In April, 1878, Mrs. Williams transferred the Ballot-Box to Mrs. Gage, who removed it to Syracuse, New York, and changed its name to the National Citizen. In her prospectus Mrs. Gage said:

The National Citizen will advocate the principle that suffrage is the citizen's right, and should be protected by national law, and that, while States may regulate the suffrage, they should have no power to abolish it. Its especial object will be to secure national protection to women in the exercise of their right to vote; it will oppose class legislation of whatever form. It will support no political party until one arises which is based upon the exact equality of man and woman.

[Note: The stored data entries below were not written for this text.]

/-- Firmware hands banks over and starts a march. In a live module firmware's write of BIL_OWNn with an assigned owner code becomes the
bank's ownership, waits behind earlier ones while a march holds the bank, and is refused with OWN_REFUSED for a FAILED bank that firmware
would not get; BIL_OWN_BULK does so for every bank of the mask, where none of them is locked or FAILED. A write of BIL_MARCH_CTRL takes OP
and REPAIR, and START of a non-empty mask starts a march that locks the banks of the mask, or sets REFUSED where E3 is busy, OP is reserved
or firmware does not own every bank. (R157, R158, R169, R171, R174, Table 07-7) -/
def Obligations.BanksAreHandedOverAndMarched : Prop :=
  (∀ (t : Fin 240) (b : Fin 48) (v : Word) (s : State), tileType t = 2 → s.live = true → ∃ r, exec (.handover .firmware t b v) s = .next r ∧
    (if ownerCodeOk (v.toNat % 256) = false then r = s
    else if s.bankLocked t b = true then r.bank t b = { s.bank t b with handover := (s.bank t b).handover ++ [v] } ∧ r = { s with tiles := r.tiles } ∧
      (∀ t' : Nat, t' ≠ t → r.tile t' = s.tile t')
    else if s.failedBank t b = true ∧ v.toNat % 256 ≠ 0 then r.flag (Reg.BIL_STATUS.OWN_REFUSED t) = true ∧ s.onlyRegs r [Reg.BIL_STATUS t]
    else r.reg (Reg.BIL_OWN t b) = v &&& 0x8F0000FF ∧ s.onlyRegs r [Reg.BIL_OWN t b])) ∧
  (∀ (t : Fin 240) (v : Word) (s : State), tileType t = 2 → s.live = true → ownerCodeOk (v.toNat % 256) = true →
    let mask := s.reg64 (Reg.BIL_MARCH_MASK_LO t)
    (∀ b < 48, bitOf mask b = true → s.bankLocked t b = false ∧ s.failedBank t b = false) →
    ∃ r, exec (.bilOwnBulk .firmware t v) s = .next r ∧
      (∀ b < 48, r.reg (Reg.BIL_OWN t b) = if bitOf mask b then v &&& 0x8F0000FF else s.reg (Reg.BIL_OWN t b)) ∧
      s.onlyRegs r ((List.range 48).map (Reg.BIL_OWN t))) ∧
  (∀ (t : Fin 240) (v : Word) (s : State), tileType t = 2 → s.live = true →
    let mask := s.reg64 (Reg.BIL_MARCH_MASK_LO t) % 2 ^ 48
    ∃ r, exec (.bilMarchStart .firmware t v) s = .next r ∧
      r.fld (Reg.BIL_MARCH_CTRL.OP t) = bits v.toNat 1 3 ∧ r.flag (Reg.BIL_MARCH_CTRL.REPAIR t) = bitOf v.toNat 4 ∧
      (if bitOf v.toNat 0 = false ∨ mask = 0 then s.onlyRegs r [Reg.BIL_MARCH_CTRL t]
      else if s.engineBusy t 3 = true ∨ (s.tile t).fwMarch.isSome = true ∨ 5 ≤ bits v.toNat 1 3 ∨
          (maskBanks mask).any (fun b => s.fld (Reg.BIL_OWN.OWNER t b) != 0) = true then
        r.flag (Reg.BIL_MARCH_STAT.REFUSED t) = true ∧ s.onlyRegs r [Reg.BIL_MARCH_CTRL t, Reg.BIL_MARCH_STAT t]
      else
        r.tile t = { s.tile t with
          fwMarch := some ⟨0, mask, s.reg64 (Reg.BIL_MARCH_PAT_LO t), bits v.toNat 1 3, bitOf v.toNat 4⟩ } ∧
        (∀ t' : Nat, t' ≠ t → r.tile t' = s.tile t') ∧ (∀ b < 48, r.bankLocked t b = bitOf mask b) ∧
        r = { s with regs := r.regs, tiles := r.tiles } ∧ s.keepsRegs r [Reg.BIL_MARCH_CTRL t]))

/-- Accesses to Billet banks and to the SRAM window are served, or refused with a record. A mover's read or write, by virtual address, of a
Billet tile of the partition it serves, within one of the first three windows and in a bank that it may access and that no march holds,
returns the bytes or writes, sets or clears them; a read of a bank it may not access fills BIL_VIOL and writes the record of R160 and the
permission fault 0x10 (both: DEDUCED, see the log), which freezes the mover's partition. Firmware's write of instruction memory is written
where no byte falls in the Active half and no switch is armed, and sets WR_IGNORED otherwise; its read of a tile that does not exist returns
zeros and records the hole. (R86, R156, R160, R161, R168, R178, R181, R188) -/
def Obligations.WindowAccessesAreChecked : Prop :=
  (∀ (t : Fin 240) (m : Fin 64) (a n p d : Nat) (win : Window) (s : State), tileType t = 2 → s.live = true → s.moverPart m = some p →
    (s.mover m).job.any (·.phys) = false →
    s.partOf t = some p → 0 < n → windowOf a = some (win, d) → (∃ d', windowOf (a + n - 1) = some (win, d') ∧ bankOf d' = bankOf d) →
    win ≠ .owner → s.bankLocked t (bankOf d) = false →
    (s.bankLegal t (bankOf d) (0x40 + m) (some p) true = true → s.failedBank t (bankOf d) = false →
      exec (.moverPortAccess (.mover m) t a (.read n) .clean) s = .next { s with out := s.out ++ [.readData (natLE n (s.lnum t d n))] }) ∧
    (s.bankLegal t (bankOf d) (0x40 + m) (some p) false = true → ∀ data : List Byte, data.length = n →
      ∃ r, exec (.moverPortAccess (.mover m) t a (.write data) .clean) s = .next r ∧
        r.lnum t d n = (match win with
          | .bitSet => s.lnum t d n ||| leNat data
          | .bitClear => s.lnum t d n &&& (256 ^ n - 1 - leNat data)
          | _ => leNat data) ∧
        s.keepsMem r (storeAt t d) n ∧ r = { s with mem := r.mem }) ∧
    (s.bankLegal t (bankOf d) (0x40 + m) (some p) true = false → s.flag (Reg.PRT_P_STAT.RES_VALID p) = true →
      ∃ r, exec (.moverPortAccess (.mover m) t a (.read n) .clean) s = .next r ∧
        r.reg (Reg.BIL_VIOL t) = BitVec.ofNat 32 (2 ^ 31 + 2 ^ 24 + (0x40 + m) * 2 ^ 16 + s.fld (Reg.BIL_OWN.OWNER t (bankOf d)) * 2 ^ 8 + bankOf d) ∧
        r.flag (Reg.PRT_P_STAT.FROZEN p) = true ∧ r.mem = s.mem ∧
        ∃ x y, r.faultLog = s.faultLog ++ [x, y] ∧ x.source = t.val ∧ x.code = codeViolation ∧ x.part = p ∧
          y.source = (if m.val < 48 then 20 * (m.val / 4) else 0xFFFF) + m.val * 2 ^ 16 ∧ y.code = codeViolation ∧ y.part = p ∧
          y.detail = 0x10010)) ∧
  (∀ (t : Fin 240) (o : Nat) (data : List Byte) (s : State), s.live = true → data ≠ [] → o + data.length ≤ 0x10000 →
    ∃ r, exec (.sramWindowAccess .firmware (t * 0x2000000 + 0x1000000 + o) (.write data) .clean) s = .next r ∧
      (if o / 0x8000 = s.fld (Reg.SEQ_IMEM.ACTIVE t) ∨ (o + data.length - 1) / 0x8000 = s.fld (Reg.SEQ_IMEM.ACTIVE t) ∨
          s.tileArmed t = true then
        r.flag (Reg.SEQ_IMEM.WR_IGNORED t) = true ∧ s.onlyRegs r [Reg.SEQ_IMEM t]
      else r.bytes (imemAt t 0 0 + o) data.length = data ∧ s.keepsMem r (imemAt t 0 0 + o) data.length ∧ r = { s with mem := r.mem })) ∧
  (∀ (off n : Nat) (s : State), s.live = true → 240 * 0x2000000 ≤ off → 0 < n →
    ∃ r, exec (.sramWindowAccess .firmware off (.read n) .clean) s = .next r ∧ r.flag Reg.XLT_STATUS.HOLE = true ∧
      r.reg64 Reg.XLT_HOLE_LO = (s.ownSlot * 2 ^ 54 + 0x200000000000 + off) % 2 ^ 64 ∧
      s.onlyRegsOut r [Reg.XLT_STATUS, Reg.XLT_HOLE_LO, Reg.XLT_HOLE_HI] [.readData (natLE n 0)])

/-- A mover instruction is checked and placed in the queue of its mover. For every MOVE, PREF, PERM, UNPERM, APPEND and BCAST form: a
command that fails a check of Table 09-6 raises VIOLATION 0x40 with the check's number; otherwise it waits on E2 while its mover's queue is
full, follows the commands queued there, or, in an empty queue, is the head. At the head of a queue PREF CANCEL and START take effect at
once and leave it, and PREF STOP bounds its stream in the pass that it is in and leaves the queue where the stream has nothing left to start
or to complete below the bound. START begins a new pass with GCOUNT 0. The program counter moves on by one and STATE is RUN. (R214, R216,
R219, R221, Table 09-4, Table 09-5, Table 09-6) -/
def Obligations.MoverInstructionsQueueTheirCommand : Prop :=
  ∀ f ∈ moveForms, ∀ (t : Fin 240) (fetch : Ecc) (s : State) (w : Nat), fetch ≠ .uncorrectable → s.Executes t w → tileType t = 3 →
    wOp w = f.op → (∀ x, f.xfm = some x → wXfm w = x) →
    let c := s.cmdOf t w
    let m := wMover t w
    let b := m / 4
    let n := c.src % 16
    let isPref := c.op == 0xA2 && c.xfm != 0
    (∀ k, s.cmdCheck t c = some k → fetch = .clean → exec (f.make t fetch) s = .next (s.issueFault t codeViolation 0x40 k)) ∧
    (s.cmdCheck t c = none → ∃ r, exec (f.make t fetch) s = .next r ∧ r.pc t = (s.pc t + 1) % 4096 ∧ r.seqState t = 1 ∧ r.mem = s.mem ∧
      (8 ≤ (s.mover m).queue.length → r.engineBusy t 2 = true ∧ r.heldWord t 2 = w ∧ r.prog t 2 = 0 ∧
        r = { s with
          regs := r.regs
          tiles := (s.setEngine t 2 ⟨s.pc t, [c.src, c.dst, c.cnt, c.aux].map (BitVec.ofNat 64), BitVec.ofNat 64 w, s.readRegs t w⟩).tiles } ∧
        s.keepsRegs r ([Reg.SEQ_INST t 2 0, Reg.SEQ_INST t 2 0 + 4, Reg.SEQ_PROG t 2, Reg.SEQ_STATUS t] ++ fetchRegs t fetch)) ∧
      (0 < (s.mover m).queue.length → (s.mover m).queue.length < 8 →
        r.mover m = { s.mover m with queue := (s.mover m).queue ++ [c] } ∧ (∀ m', m' ≠ m → r.mover m' = s.mover m') ∧
        r = { s with regs := r.regs, movers := r.movers } ∧ s.keepsRegs r ([Reg.SEQ_STATUS t] ++ fetchRegs t fetch)) ∧
      ((s.mover m).queue = [] → isPref = false →
        r.mover m = { s.mover m with queue := [{ c with headAt := s.fcycles }] } ∧ (∀ m', m' ≠ m → r.mover m' = s.mover m') ∧
        r = { s with regs := r.regs, movers := r.movers } ∧ s.keepsRegs r ([Reg.SEQ_STATUS t] ++ fetchRegs t fetch)) ∧
      ((s.mover m).queue = [] → isPref = true →
        (∀ m', m' ≠ m → r.mover m' = s.mover m') ∧ r = { s with regs := r.regs, movers := r.movers, streams := r.streams } ∧
        s.keepsRegs r ([Reg.SEQ_STATUS t, Reg.MOV_M_PROG (20 * b) (m % 4), Reg.MOV_STR_STAT (20 * b) n, Reg.MOV_STR_POS (20 * b) n] ++
          fetchRegs t fetch) ∧
        (c.xfm = 1 → (r.mover m).queue = [] ∧
          r.stream b n = { s.stream b n with cancelled := (s.stream b n).cancelled ++ [(c.aux, c.cnt)] }) ∧
        (c.xfm = 3 → (r.mover m).queue = [] ∧
          r.stream b n = { s.stream b n with
            pass := (s.stream b n).pass + 1, next := c.aux, cancelled := [], stopAt := none, lastRelease := s.fcycles } ∧
          r.fld (Reg.MOV_STR_STAT.GCOUNT (20 * b) n) = 0 ∧
          r.strState b n = (if s.strEntries b n ≤ c.aux ∧ (s.stream b n).redo = [] then (if (s.stream b n).started = [] then 3 else 2)
            else 1)) ∧
        (c.xfm = 2 →
          let redo := (s.stream b n).redo.filter (fun i => i.pass != (s.stream b n).pass || decide (i.entry < c.aux))
          r.stream b n = { s.stream b n with stopAt := some ((s.stream b n).pass, c.aux), redo := redo } ∧
          ((r.mover m).queue = [] ↔ redo = [] ∧ (s.strEntries b n ≤ (s.stream b n).next ∨ c.aux ≤ (s.stream b n).next) ∧
            (s.stream b n).started = []))))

As the first step towards becoming well is to know you are ill, one of the principal aims of the National Citizen will be to make those women discontented who are now content; to waken them to self-respect and a desire to use the talents they possess; to educate their consciences aright; to quicken their sense of duty; to destroy morbid beliefs, and fit them for their high responsibilities as citizens of a republic. The National Citizen has no faith in that old theory that "a woman once lost is lost forever," neither does it believe in the assertion that "a woman who sins, sinks to depths of wickedness lower than man can reach." On the contrary it believes there is a future for the most abandoned, if only the kindly hand of love and sympathy be extended to rescue them from the degradation into which they have fallen. The National Citizen will endeavor to keep its readers informed of the progress of women in foreign countries, and will, as far as possible, revolutionize this country, striving to make it live up to its own fundamental principles and become in reality what it is but in name—a genuine republic.

———

  1. Senator Blair has just been elected (June, 1885) to a second term, thus insuring his services to our cause in the Senate for another six years.